Typically, when a debtor (trustor) pays off the loan, the lender (beneficiary) must complete the “Request for Reconveyance” and submits the same to the trustee. (See California Civil Code section 2924(b)(1).) The trustee, in turn, must execute and record the full reconveyance within 21 days and deliver a copy of the reconveyance to the beneficiary. If the trustee does not do this, the beneficiary must substitute in as trustee and execute a full reconveyance.
Assuming the reconveyance was not recorded, a quick telephone call to the lender might result in an easy resolution if they can locate the underlying records and issue a reconveyance. If you are lucky enough to locate the financial institution that held title to the deed of trust or mortgage encumbering the property but they are uncooperative, you may be able to obtain cooperation by reminding them that by statute they must promptly issue reconveyances.

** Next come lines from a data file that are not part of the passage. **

section
variable {b : List Byte} {t : State} {k : Nat}
/-- What the taking of a set leaves as it is. -/
theorem setTaken_keeps (hk : k < 64) : (setTaken b t k).mem = t.mem ∧ (setTaken b t k).ports = t.ports ∧
    ∀ j, (setTaken b t k).members j = t.members j := by
  unfold setTaken
  split
  · exact ⟨rfl, rfl, fun _ => rfl⟩
  · obtain ⟨rs, cs, h⟩ := wordsTaken_only (b := b) (t := t) (k := k)
    exact ⟨by rw [h], by rw [h], members_wordsTaken hk⟩

variable (hw : Regs.wf t = true)
include hw
theorem wf_setTaken : Regs.wf (setTaken b t k) = true := by
  unfold setTaken
  split
  · exact hw
  · exact wf_wordsTaken hw
theorem setTaken_shows (hk : k < 64) (hm : t.members k ≠ []) : ShowsRecord b (setTaken b t k) k := by
  rw [setTaken, if_neg (by rwa [List.isEmpty_iff])]
  exact wordsTaken_shows hw hk
theorem setTaken_others (hk : k < 64) {j : Nat} (hj : j < 64) (h : j ≠ k ∨ t.members j = []) : SetAsBefore t (setTaken b t k) j := by
  unfold setTaken
  split
  · exact ⟨rfl, rfl, rfl⟩
  next hne => exact wordsTaken_others hw hk hj (h.elim id fun he hjk => hne (by rw [← hjk, he]; rfl))
end

theorem SetAsBefore.trans {s t u : State} {k : Nat} (h : SetAsBefore s t k) (h' : SetAsBefore t u k) : SetAsBefore s u k :=
  ⟨h'.1.trans h.1, h'.2.1.trans h.2.1, h'.2.2.trans h.2.2⟩
theorem ShowsRecord.kept {b : List Byte} {t u : State} {k : Nat} (h : ShowsRecord b t k) (h' : SetAsBefore t u k) : ShowsRecord b u k :=
  ⟨h'.1.trans h.1, h'.2.1.trans h.2.1, h'.2.2.trans h.2.2⟩

/-- The sets of a list are taken: those with members show the record's words, the others are as before. -/
theorem setsTaken (b : List Byte) (l : List Nat) {t : State} (hl : ∀ k ∈ l, k < 64) (hw : Regs.wf t = true) :
    (l.foldl (setTaken b) t).mem = t.mem ∧ (l.foldl (setTaken b) t).ports = t.ports ∧ ∀ j < 64,
      (t.members j ≠ [] → j ∈ l ∨ ShowsRecord b t j → ShowsRecord b (l.foldl (setTaken b) t) j) ∧
      (t.members j = [] → SetAsBefore t (l.foldl (setTaken b) t) j) := by
  induction l generalizing t with
  | nil => exact ⟨rfl, rfl, fun j _ => ⟨fun _ h => h.resolve_left List.not_mem_nil, fun _ => ⟨rfl, rfl, rfl⟩⟩⟩
  | cons k l ih =>
    have hk : k < 64 := hl k List.mem_cons_self
    obtain ⟨hmem, hports, hmembers⟩ := setTaken_keeps (b := b) (t := t) hk
    obtain ⟨ihmem, ihports, ihsets⟩ := ih (fun j h => hl j (List.mem_cons_of_mem _ h)) (wf_setTaken (b := b) (k := k) hw)
    refine ⟨ihmem.trans hmem, ihports.trans hports, fun j hj => ⟨fun hm h => ?_, fun he => ?_⟩⟩
    · refine (ihsets j hj).1 (by rwa [hmembers]) ?_
      by_cases hjk : j = k
      · subst hjk
        exact .inr (setTaken_shows hw hk hm)
      · exact h.imp (fun hin => (List.mem_cons.mp hin).resolve_left hjk) fun hs => hs.kept (setTaken_others hw hk hj (.inl hjk))
    · exact (setTaken_others hw hk hj (.inr he)).trans ((ihsets j hj).2 (by rwa [hmembers]))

Regrettably, this relatively easy fix may not be easy to achieve. Many residential mortgages will have been sold on the secondary market and/or servicing will have been assigned to third parties. Complicating this, the savings and loan crisis in the 1980s and the Great Recession that commenced in 2008 resulted in the collapse of many financial institutions or the purchase of assets by other institutions. Tracking down just who owned any particular loan can be a daunting task and may involve sorting through public records reflecting assignment of assets or other documents reflecting mergers, conservatorships or liquidation of banks or savings and loan associations.
A second approach entails enlisting the cooperation of a title insurer. Civil Code section 2921, subd. (b)(3)(B) provides that if the trustee or beneficiary has not executed the full reconveyance within 75 days after the loan payoff, “a title company may prepare and record a release of the obligation” after giving notice to the parties to the Deed of Trust. The release issued “shall be entitled to recordation and, when recorded, shall be deemed to be the equivalent of a reconveyance of the deed of trust.”

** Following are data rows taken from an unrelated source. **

-- ==== Sys2Proof/Syntax.lean ====
section
/-! DEFINITION. The commands: one constructor per row of the table of operations and events. Operands are what comes
from outside the node: the written word, the port, the message, the measured time mark, the bytes. -/

namespace Sys2Proof

/-- A request word of the core message port (R146): the port it comes on and its 128 bits. -/
structure CmpReq where
  port : Nat
  word : Msg
  deriving DecidableEq, Repr

/-- What the monitor of a reference candidate shows (R45): the candidate, the row of Table CLK-3 (0 no edge, 1 a drift of
`dev` ppb, 2 the port, 3 missing TIME messages, 4 an offset that departs by `dev`, 2^-16 ns), and what was measured. -/
structure MonitorFault where
  c : Nat
  kind : Nat
  dev : Nat
  deriving DecidableEq, Repr

/-- An edge at a measurement source (R89, R90): its time in 1/256 ps, and whether it is a falling one. -/
structure SourceEdge where
  t : Int
  fall : Bool
  deriving DecidableEq, Repr

/-- What host memory answers for a transmit ring (R103): the descriptor, and the bytes of its buffer. -/
structure TxFetch where
  desc : List Byte
  data : List Byte
  deriving DecidableEq, Repr
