-- ==== Sys2Proof/Machine/Tbl.lean ====
section
/-! DEFINITION. Sparse tables: a list of (key, value) pairs in one canonical form (keys strictly rising, no entry
equal to what an unlisted key reads as). Registers, memories, ports, counters and every other indexed piece of
state are held in such tables, so that equal contents are equal data. -/

namespace Sys2Proof.Machine

/-- A sparse table; what an unlisted key reads as is a function of the key, given to every operation. -/
abbrev Tbl (α : Type) := List (Nat × α)

/-- The value at a key: the listed one, else the default of the key. -/
def tget {α : Type} (d : Nat → α) : Tbl α → Nat → α
  | [], k => d k
  | (j, v) :: t, k => if j = k then v else tget d t k

/-- Insert a pair before the first larger key. -/
def tins {α : Type} (k : Nat) (v : α) : Tbl α → Tbl α
  | [] => [(k, v)]
  | (j, w) :: t => if k < j then (k, v) :: (j, w) :: t else (j, w) :: tins k v t

/-- The table without a key. -/
def tdel {α : Type} (k : Nat) (t : Tbl α) : Tbl α := t.filter (fun p => p.1 != k)

/-- Write a value; writing what an unlisted key reads as removes the entry. -/
def tset {α : Type} [DecidableEq α] (d : Nat → α) (t : Tbl α) (k : Nat) (v : α) : Tbl α :=
  if v = d k then tdel k t else tins k v (tdel k t)

/-- The canonical form. -/
def twf {α : Type} [DecidableEq α] (d : Nat → α) (t : Tbl α) : Bool :=
  decide (t.Pairwise (fun a b => a.1 < b.1)) && t.all (fun p => p.2 != d p.1)

/-- Write `vs` at keys k, k + 1, … -/
def tsetMany {α : Type} [DecidableEq α] (d : Nat → α) (t : Tbl α) (k : Nat) : List α → Tbl α
  | [] => t
  | v :: vs => tsetMany d (tset d t k v) (k + 1) vs

/-- Read n values at keys k, k + 1, … -/
def tgetMany {α : Type} (d : Nat → α) (t : Tbl α) (k : Nat) : Nat → List α
  | 0 => []
  | n + 1 => tget d t k :: tgetMany d t (k + 1) n

/-- Memory: bytes by address. -/
abbrev Memory := List Host.Cell

/-- What a byte of memory that nothing has written reads as (DESIGN CHOICE, log entry 3). -/
def memDefault : Nat → Byte := fun _ => 0

/-- Read one byte. -/
def Memory.byte (m : Memory) (a : Nat) : Byte := tget memDefault m a

/-- Write one byte. -/
def Memory.setByte (m : Memory) (a : Nat) (b : Byte) : Memory := tset memDefault m a b

/-- Read n bytes. -/
def Memory.read (m : Memory) (a n : Nat) : List Byte := tgetMany memDefault m a n

/-- Write bytes. -/
def Memory.write (m : Memory) (a : Nat) (bs : List Byte) : Memory := tsetMany memDefault m a bs

/-- The canonical form of a memory. -/
abbrev Memory.wf (m : Memory) : Bool := twf memDefault m

/-- Little-endian value of a list of bytes. -/
def leNat : List Byte → Nat
  | [] => 0
  | b :: bs => b.toNat + 256 * leNat bs

/-- The n little-endian bytes of a value. -/
def leBytes : Nat → Nat → List Byte
  | 0, _ => []
  | n + 1, v => BitVec.ofNat 8 v :: leBytes n (v / 256)

/-- The n big-endian bytes of a value (most significant byte first, R180, R186). -/
def beBytes (n v : Nat) : List Byte := (leBytes n v).reverse

/-- Big-endian value of a list of bytes. -/
def beNat (bs : List Byte) : Nat := leNat bs.reverse

/-- Bits [lo + w - 1 : lo] of a number. -/
def bitsOf (x lo w : Nat) : Nat := x / 2 ^ lo % 2 ^ w

/-- One bit of a number. -/
def bitOf (x i : Nat) : Bool := x / 2 ^ i % 2 == 1

/-- A Bool as 0 or 1. -/
def b2n (b : Bool) : Nat := if b then 1 else 0

/-- The value of a two's-complement field of w bits. -/
def signed (w x : Nat) : Int := if x % 2 ^ w < 2 ^ (w - 1) then (x % 2 ^ w : Nat) else (x % 2 ^ w : Nat) - (2 : Int) ^ w

/-- The w-bit two's-complement image of an integer. -/
def unsignedOf (w : Nat) (i : Int) : Nat := (i % (2 : Int) ^ w).toNat

/-- ceil (a / b). -/
def ceilDiv (a b : Nat) : Nat := (a + b - 1) / b

end Sys2Proof.Machine
end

Title companies are risk averse but make their money by selling title policies. They thus have an incentive to issue policies if they have reasonable assurances the loan was repaid. Usually, senior title company officials and not the front line title officer make these decisions. You may need to engage an attorney with a strong relationship with a title company to assist you in this process.
A third approach will be for the sellers to engage an attorney to file an action to quiet title to property. While this method will likely be effective in the long run, it may take one or two years to achieve and can be costly—and from the real estate professionals point of view, useless since the pending sale will likely fall through.

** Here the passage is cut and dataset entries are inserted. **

-- ==== Sys2Proof/Machine/Servo.lean ====
section
/-! DEFINITION. The time counter's commands and two-way time transfer with the time servo (R69 to R84), and the claim
of UTC and the state lines of the management port (R98, R107). -/

namespace Sys2Proof.Machine

/-! ### TIME_INCR and SEC_LOAD -/

/-- The staged value of a word, else the one in effect (R419). -/
def State.stagedOr (s : State) (a : Nat) : Nat := ((tget (fun _ => none) s.staged a).getD (s.r a)).toNat

/-- Staged words are discarded (R419). -/
def State.unstage (s : State) (l : List Nat) : State := { s with staged := s.staged.filter (fun x => !l.contains x.1) }

/-- A write of TIME_INCR_H (R69). -/
def State.timeIncrWrite (s : State) (v : Word) : State :=
  let x := s.stagedOr TIME_INCR + 2 ^ 32 * (v.toNat % 2 ^ 16)
  (s.unstage [TIME_INCR]).unlocked (fun s =>
    if s.isRoot && decide (0x00FFF9724745 ≤ x) && decide (x ≤ 0x0100068DB8BB) then
      ((s.setR64 TIME_INCR x).settle TIME_INCR).settle (TIME_INCR + 4)
    else s.raise TIME_CAUSE 5)

/-- TIME_INCR_WRITE (R69). -/
def execTimeIncrWrite (v : Word) (s : State) : Out := .next (s.timeIncrWrite v)

/-- A write of TIME_CTRL (R70). -/
def State.timeCtrlWrite (s : State) (v : Nat) : State :=
  if bitOf v 0 then
    if s.isRoot && !s.armed && s.clk.secArm.isNone then
      { s with clk := { s.clk with secArm := some (s.nextBoundary 1000000000), secBad := false } }
    else s.raise TIME_CAUSE 8
  else s

/-- SEC_ARM (R70). -/
def execSecArm (v : Word) (s : State) : Out := .next (s.inMain (fun s => s.timeCtrlWrite (forceBits v 1)))

/-- SEC_LOAD_APPLY (R70). -/
def execSecLoadApply (s : State) : Out :=
  .next (match s.clk.secArm with
    | none => s
    | some b =>
      if s.reached b then
        let s := { s with clk := { s.clk with secArm := none } }
        if s.armed || s.clk.secBad then s.raise TIME_CAUSE 8
        else
          let sec := s.r64 SEC_LOAD % 2 ^ 48
          (({ s with time := sec * (q16PerSec * 2 ^ 24) + s.time % (q16PerSec * 2 ^ 24) }).raise TIME_CAUSE 7).utcDrop
      else s)

/-! ### Exchanges -/

/-- A port's exchange runtime. -/
def State.exch (s : State) (p : Nat) : Exch := (s.port p).exch

/-- Change a port's exchange runtime. -/
def State.modExch (s : State) (p : Nat) (g : Exch → Exch) : State := s.modPort p (fun x => { x with exch := g x.exch })

/-- The SYNC interval of a port, ns: 1 µs on a die link, that of an eft's die included, 10 µs between two Krasestas
(R74). -/
def State.syncInterval (s : State) (p : Nat) : Nat :=
  if s.part.isK && s.peerExp p / 2 ^ 18 != 0 && !s.spare p then 10000 else 1000

/-- The node is the parent of a port: a down port, or the twin link at the node that is no twin. -/
def State.parentOf (s : State) (p : Nat) : Bool := s.use p == 1 || (s.use p == 4 && !s.isTwin)

/-- The node is the child of a port: an up port, or the twin link at a twin. -/
def State.childOf (s : State) (p : Nat) : Bool := s.use p == 2 || s.use p == 3 || (s.use p == 4 && s.isTwin)

/-- The port feeds the time servo. -/
def State.feeds (s : State) (p : Nat) : Bool := s.selPort.contains p

/-- The flags BASK_ANY, UTC_VALID, HOLD and PSTEP that the node sends now (Table HTM-2). -/
def State.timeFlags (s : State) : Nat :=
  b2n ((s.part.isK && s.bit BASK) || (!s.isRoot && s.bit BASK_ANY)) * 8 + b2n (s.bit UTC_VALID) * 4 +
    b2n (s.part.isK && s.f SEL_ACTIVE == 7) * 2 + b2n (if s.isRoot then s.bit PSTEP_SEEN else s.servo.pstepLast)

/-- SYNC_SEND (R74): the flags and t1 enter the message as it is transmitted (R73, R77). -/
def execSyncSend (p : Nat) (s : State) : Out :=
  let e := s.exch p
  let due := match e.sentAt with
    | none => true
    | some t => decide (t + s.syncInterval p ≤ s.beat.n)
  .next (if s.parentOf p && s.portUp p && due then
      let q := e.seqNext
      (s.modExch p (fun e =>
        { e with seqNext := (q + 1) % 2 ^ 16, open_ := (q :: e.open_).take 3, sentAt := some s.beat.n })).sendCtrl p
          (timeMsg 0 0 q 0)
    else s)

/-- Count a discarded exchange of the source in use (R76). -/
def State.exchDiscard (s : State) (p : Nat) : State := if s.feeds p then (s.inc EXCH_DISCARD).ev 0x3D else s

/-- PORT_ASYM of an up port, as its word. -/
def State.asymWord (s : State) (p : Nat) : Nat := s.rn (if s.part.isK then portAsymX p else PORT_ASYM)

/-- A SYNC at a child (R73, R82, R84): a new exchange opens, which takes PORT_ASYM as it stands (Table HTM-16). -/
def State.syncRx (s : State) (p : Nat) (m : Msg) (mark : Stamp) (rep : Bool) : State :=
  if s.childOf p then
    let x : OpenEx :=
      { sq := mLo m, t1 := tsScalar (mBody m), t2 := tsScalar mark.toNat, t3 := none, replayed := rep, at_ := s.beat.n
        asym := s.asymWord p }
    let s := s.modExch p (fun e => { e with opens := x :: e.opens, heard := s.beat.n })
    let s := s.sendCtrl p (timeMsg 1 0 (mLo m) 0)
    if s.feeds p then
      let s := ((s.setB BASK_ANY (bitOf m.toNat 117)).setB UTC_VALID (bitOf m.toNat 116)).setB PARENT_HOLD (bitOf m.toNat 115)
      let ps := bitOf m.toNat 114
      let s := { s with servo := { s.servo with pstepLast := ps, pstepRx := s.servo.pstepRx || (ps && s.armed) } }
      if ps then s.notePstep else s
    else s
  else s

/-- A REQ at a parent (R73): a replayed one gets no RESP, so its exchange runs out (DEDUCED, log entry 14). In
loopback the block receives its own REQ, which matches no exchange (R413). -/
def State.reqRx (s : State) (p : Nat) (m : Msg) (mark : Stamp) (rep : Bool) : State :=
  if s.parentOf p && (s.exch p).open_.contains (mLo m) then
    let s := s.modExch p (fun e => { e with open_ := e.open_.filter (· != mLo m) })
    if rep then s else s.sendCtrl p (timeMsg 2 0 (mLo m) mark.toNat)
  else s.exchDiscard p

/-! ### The servo -/

/-- TIME_INCR clamp: 10 ppm or 250 ppm of nominal (Table HTM-4), units of 2^-40 ns. -/
def State.clampUnits (s : State) : Nat := if s.part.isK then 10995116 else 274877906

/-- Mean of a list of delays, 2^-16 ns. -/
def meanDelay (l : List Int) : Int := if l.isEmpty then 0 else l.foldl (· + ·) 0 / (l.length : Int)

/-- 2^-16 ns in whole ps. -/
def q16ToPs (q : Int) : Int := q * 1000 / 65536

/-- A PORT_ASYM word as 2^-16 ns. -/
def asymOf (w : Nat) : Int := signed 32 w * 65536 / 1000

/-- A delay departs from the mean of some delays by more than DELAY_WIN ps, judged exactly (R76). -/
def farDelay (win : Nat) (l : List Int) (d : Int) : Bool :=
  decide ((win * 65536 * l.length : Nat) < ((d * (l.length : Int) - l.sum).natAbs * 1000 : Nat))

/-- Step hall time by minus an offset (R79, R80). -/
def State.servoStep (s : State) (ofs : Int) : State := (s.addTime (-ofs * 2 ^ 24)).raise TIME_CAUSE 3

/-- A die that has fenced itself for its uplink freezes TIME_INCR (R315): trigger 3 of FENCE_INFO. -/
def State.frozenTime (s : State) : Bool := !s.part.isK && s.f ⟨FENCE_INFO, 28, 4⟩ == 11

/-- The acquisition and the tracking bandwidth, mHz (Table HTM-4). -/
def State.bandHi (s : State) : Nat := if s.part.isK then 100000 else 10000000
def State.bandLo (s : State) : Nat := if s.part.isK then 1000 else 1000000

/-- The bandwidth of the loop, mHz (Table HTM-4): acquisition until lock, tracking once settled, and between them the one
that narrows from exchange to exchange (R79). -/
def State.servoBand (s : State) : Nat :=
  if s.bit SETTLED then s.bandLo else if s.bit LOCKED then max s.bandLo s.servo.band else s.bandHi

/-- One used exchange of a locked servo narrows its bandwidth by a fixed ratio, down to the tracking bandwidth (R79). -/
def State.narrow (s : State) : State :=
  { s with servo := { s.servo with band := max s.bandLo (s.servo.band * Config.narrowing.toNat / 2 ^ 32) } }

/-- The exchange interval of Table HTM-4, ns. -/
def State.exchNs (s : State) : Nat := if s.part.isK then 10000 else 1000

/-- Correction of TIME_INCR, 2^-40 ns per ns, by a second-order proportional-integral loop with damping 0.7 (Table HTM-4):
minus 1.4 w times the offset minus the sum of w² times offset and interval, for a natural frequency of w µrad/s. The
offset is in 2^-16 ns, `integ` in µrad²/s² · 2^-16 ns · ns (rounded down, log entry 15). -/
def piLaw (w : Nat) (ofs integ : Int) : Int := -((14 * w * ofs * 10 ^ 14 + integ) * 2 ^ 24 / 10 ^ 30)

/-- The servo steers: at the full clamp rate while SLEW_ACTIVE, else by its loop, held within the clamp. Its natural
frequency is in proportion to its bandwidth; the spec does not state the factor (free, log entry 15). -/
def State.steer (s : State) (ofs : Int) : State :=
  let lim := s.clampUnits
  let w := s.servoBand * (Config.servoRate + 1)
  let integ := if s.bit SLEW_ACTIVE then s.servo.integ else s.servo.integ + w * w * s.exchNs * ofs
  let s := { s with servo := { s.servo with integ := integ } }
  let v : Int :=
    if s.bit SLEW_ACTIVE then (if 0 < ofs then -(lim : Int) else lim)
    else max (-(lim : Int)) (min (lim : Int) (piLaw w ofs integ))
  let s := s.setR64 TIME_INCR ((2 ^ 40 : Nat) + v).toNat
  let s := if s.bit LOCKED then s.narrow else s
  if s.r64 TIME_INCR = 2 ^ 40 - lim ∨ s.r64 TIME_INCR = 2 ^ 40 + lim then s.raise TIME_CAUSE 4 else s

/-- Consecutive counts of exchanges within the lock window and above the loss threshold. -/
def State.countLock (s : State) (ofs : Int) : State :=
  let win : Nat := if s.part.isK then 2 else 1
  let v := s.servo
  { s with servo := { v with
      acq := v.acq + 1
      good := if ofs.natAbs ≤ win * 65536 then v.good + 1 else 0
      bad := if s.f LOSS_THR * 65536 < ofs.natAbs then v.bad + 1 else 0
      pstepRx := false } }

/-- One used offset of the source in use (R79 to R82); a frozen servo does nothing with it (R315). -/
def State.servoUse (s : State) (ofs : Int) : State :=
  if s.frozenTime then s
  else
  let s :=
    if s.bit ACQUIRING && s.servo.first then
      let s := if s.armed then s else s.servoStep ofs
      { s with servo := { s.servo with first := false } }
    else if s.bit LOCKED && !s.armed && decide (1000 * 65536 < ofs.natAbs) then s.servoStep ofs
    else s
  let s := if s.servo.pstepRx && decide (10 * 65536 < ofs.natAbs) then s.setB SLEW_ACTIVE true else s
  let s := if s.bit SLEW_ACTIVE && decide (ofs.natAbs < 2 * 65536) then (s.setB SLEW_ACTIVE false).raise TIME_CAUSE 6 else s
  let s := (s.steer ofs).countLock ofs
  if s.bit ACQUIRING && decide (1000 ≤ s.servo.good) then
    let s := { s with servo := { s.servo with band := s.bandHi } }
    (((s.setB ACQUIRING false).setB LOCKED true).raise TIME_CAUSE 0).advance
  else if s.bit LOCKED && !s.bit SLEW_ACTIVE && decide (16 ≤ s.servo.bad) then s.lockLost
  else s

/-- A complete exchange at a child: delay and offset, the delay window, and their use (R75, R76). -/
def State.useExchange (s : State) (p : Nat) (x : OpenEx) (t3 t4 : Nat) : State :=
  let a : Int := (x.t2 : Int) - x.t1
  let b : Int := (t4 : Int) - t3
  let d := (a + b) / 2
  let ofs := (a - b) / 2 - asymOf x.asym
  let l := (s.exch p).delays
  let far := farDelay (s.f DELAY_WIN) l d
  if decide (64 ≤ s.servo.acq) && !l.isEmpty && far then s.exchDiscard p
  else
    let l := (d :: l).take 64
    let s := s.modExch p (fun e => { e with delays := l })
    let s := s.setN (if s.part.isK then portDelayX p else LINK_DELAY) (unsignedOf 32 (q16ToPs (meanDelay l)))
    let s := s.tdcOffset (0x90 + p) (q16ToTdc ofs)
    if s.feeds p && !s.isRoot then
      let s := ((s.inc EXCH_USED).ev 0x3C).setR64 SERVO_OFFSET (unsignedOf 48 ofs)
      s.servoUse ofs
    else s

/-- An exchange has had three SYNC intervals since its SYNC (R76). -/
def State.exchOld (s : State) (p : Nat) (x : OpenEx) : Bool := decide (x.at_ + 3 * s.syncInterval p ≤ s.beat.n)

/-- A RESP at a child (R75, R76). -/
def State.respRx (s : State) (p : Nat) (m : Msg) (rep : Bool) : State :=
  match (s.exch p).opens.find? (fun x => x.sq == mLo m && x.t3.isSome) with
  | none => s.exchDiscard p
  | some x =>
    let s := s.modExch p (fun e => { e with opens := e.opens.filter (fun y => y.sq != mLo m), heard := s.beat.n })
    if rep || x.replayed || s.exchOld p x then s.exchDiscard p else s.useExchange p x (x.t3.getD 0) (tsScalar (mBody m))

/-- A receive mark at the die pins: a CTSU's, taken at its PHY interface, comes PHY_RX_LAT earlier (R72, R396). -/
def State.rxMark (s : State) (p : Nat) (mark : Stamp) : Stamp :=
  if s.part.isK then mark else BitVec.ofNat 96 (tsOf (tsScalar mark.toNat - s.rn (s.pa p 0x18) * 65536 / 1000))

/-- A TIME message on a port, with its mark as the PHY interface gave it: the receive mark is a measurement source (a
replay has none, R193), then its kind acts; kind 3 is discarded (R77). -/
def State.timeRx (s : State) (p : Nat) (m : Msg) (mark : Stamp) (rep : Bool) : State :=
  let mark := s.rxMark p mark
  let s := if rep then s else s.tdcEdge (0x40 + p) (q16ToTdc (tsScalar mark.toNat))
  match mTimeKind m with
  | 0 => s.syncRx p m mark rep
  | 1 => s.reqRx p m mark rep
  | 2 => s.respRx p m rep
  | _ => s

/-- A message is a TIME message of one kind. -/
def isTime (m : Msg) (k : Nat) : Bool := mType m == 1 && mTimeKind m == k

/-- SYNC (R73). -/
def execSync (p : Nat) (m : Msg) (mark : Stamp) (rep : Bool) (s : State) : Out :=
  .next (if isTime m 0 then s.timeRx p m mark rep else s)

/-- REQ (R73). -/
def execReq (p : Nat) (m : Msg) (mark : Stamp) (rep : Bool) (s : State) : Out :=
  .next (if isTime m 1 then s.timeRx p m mark rep else s)

/-- RESP (R75). -/
def execResp (p : Nat) (m : Msg) (mark : Stamp) (rep : Bool) (s : State) : Out :=
  .next (if isTime m 2 then s.timeRx p m mark rep else s)

/-- EXCHANGE_TIMEOUT (R76): the exchanges whose RESP has not come within three SYNC intervals. -/
def execExchangeTimeout (p : Nat) (s : State) : Out :=
  let gone := (s.exch p).opens.filter (s.exchOld p)
  .next ((s.modExch p (fun e => { e with opens := e.opens.filter (fun x => !s.exchOld p x) })).each gone
    (fun s _ => s.exchDiscard p))

/-- SETTLE_DONE (R79). -/
def execSettleDone (s : State) : Out :=
  .next (if s.bit LOCKED && !s.bit SETTLED then (s.setB SETTLED true).raise TIME_CAUSE 2 else s)

/-! ### UTC and the management port's status -/

/-- A write of NET_CTRL: the plain fields, then UTC_CLAIM by R107. -/
def State.netCtrlWrite (s : State) (v : Nat) : State :=
  let s := s.setF ⟨NET_CTRL, 0, 3⟩ v
  let s := if s.bit PORT_EN || !s.bit NET_LINK_UP then s else (s.setB NET_LINK_UP false).raise NET_CAUSE 3
  if bitOf v 3 then s.utcClaim
  else if s.bit UTC_CLAIM then ((s.setB UTC_CLAIM false).setB HT_UTC_VALID false).setB UTC_VALID false
  else s

/-- UTC_CLAIM_WRITE (R107). -/
def execUtcClaimWrite (v : Word) (s : State) : Out := .next (s.onK (fun s => s.unlocked (fun s => s.netCtrlWrite (forceBits v 8))))

/-- LINK_CHANGE (R98): with PORT_EN 0, and in TADPOLE, the port is held in reset (R357). -/
def execLinkChange (up : Bool) (s : State) : Out :=
  let b := up && s.bit PORT_EN && !s.inTadpole
  .next (s.onK (fun s => if s.bit NET_LINK_UP = b then s else (s.setB NET_LINK_UP b).raise NET_CAUSE 3))

/-- MOD_CHANGE (R98). -/
def execModChange (st : BitVec 3) (s : State) : Out :=
  .next (s.onK (fun s =>
    if s.f ⟨MOD_STATUS, 0, 3⟩ = st.toNat then s else (s.setF ⟨MOD_STATUS, 0, 3⟩ st.toNat).raise NET_CAUSE 4))

end Sys2Proof.Machine
end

The simplest of mistakes can result in intractable problems. The obvious lesson to be learned is to avoid mistakes by assiduously performing due diligence before offering the property for sale. Review the material facts concerning your listing and confirm their accuracy through public records or reliable sources such as title companies. Further, it is critical that you maintain documents supporting your investigative efforts in your file as they may be required to prove that you were not negligent or can assist you in responding to particular questions that a potential buyer may have.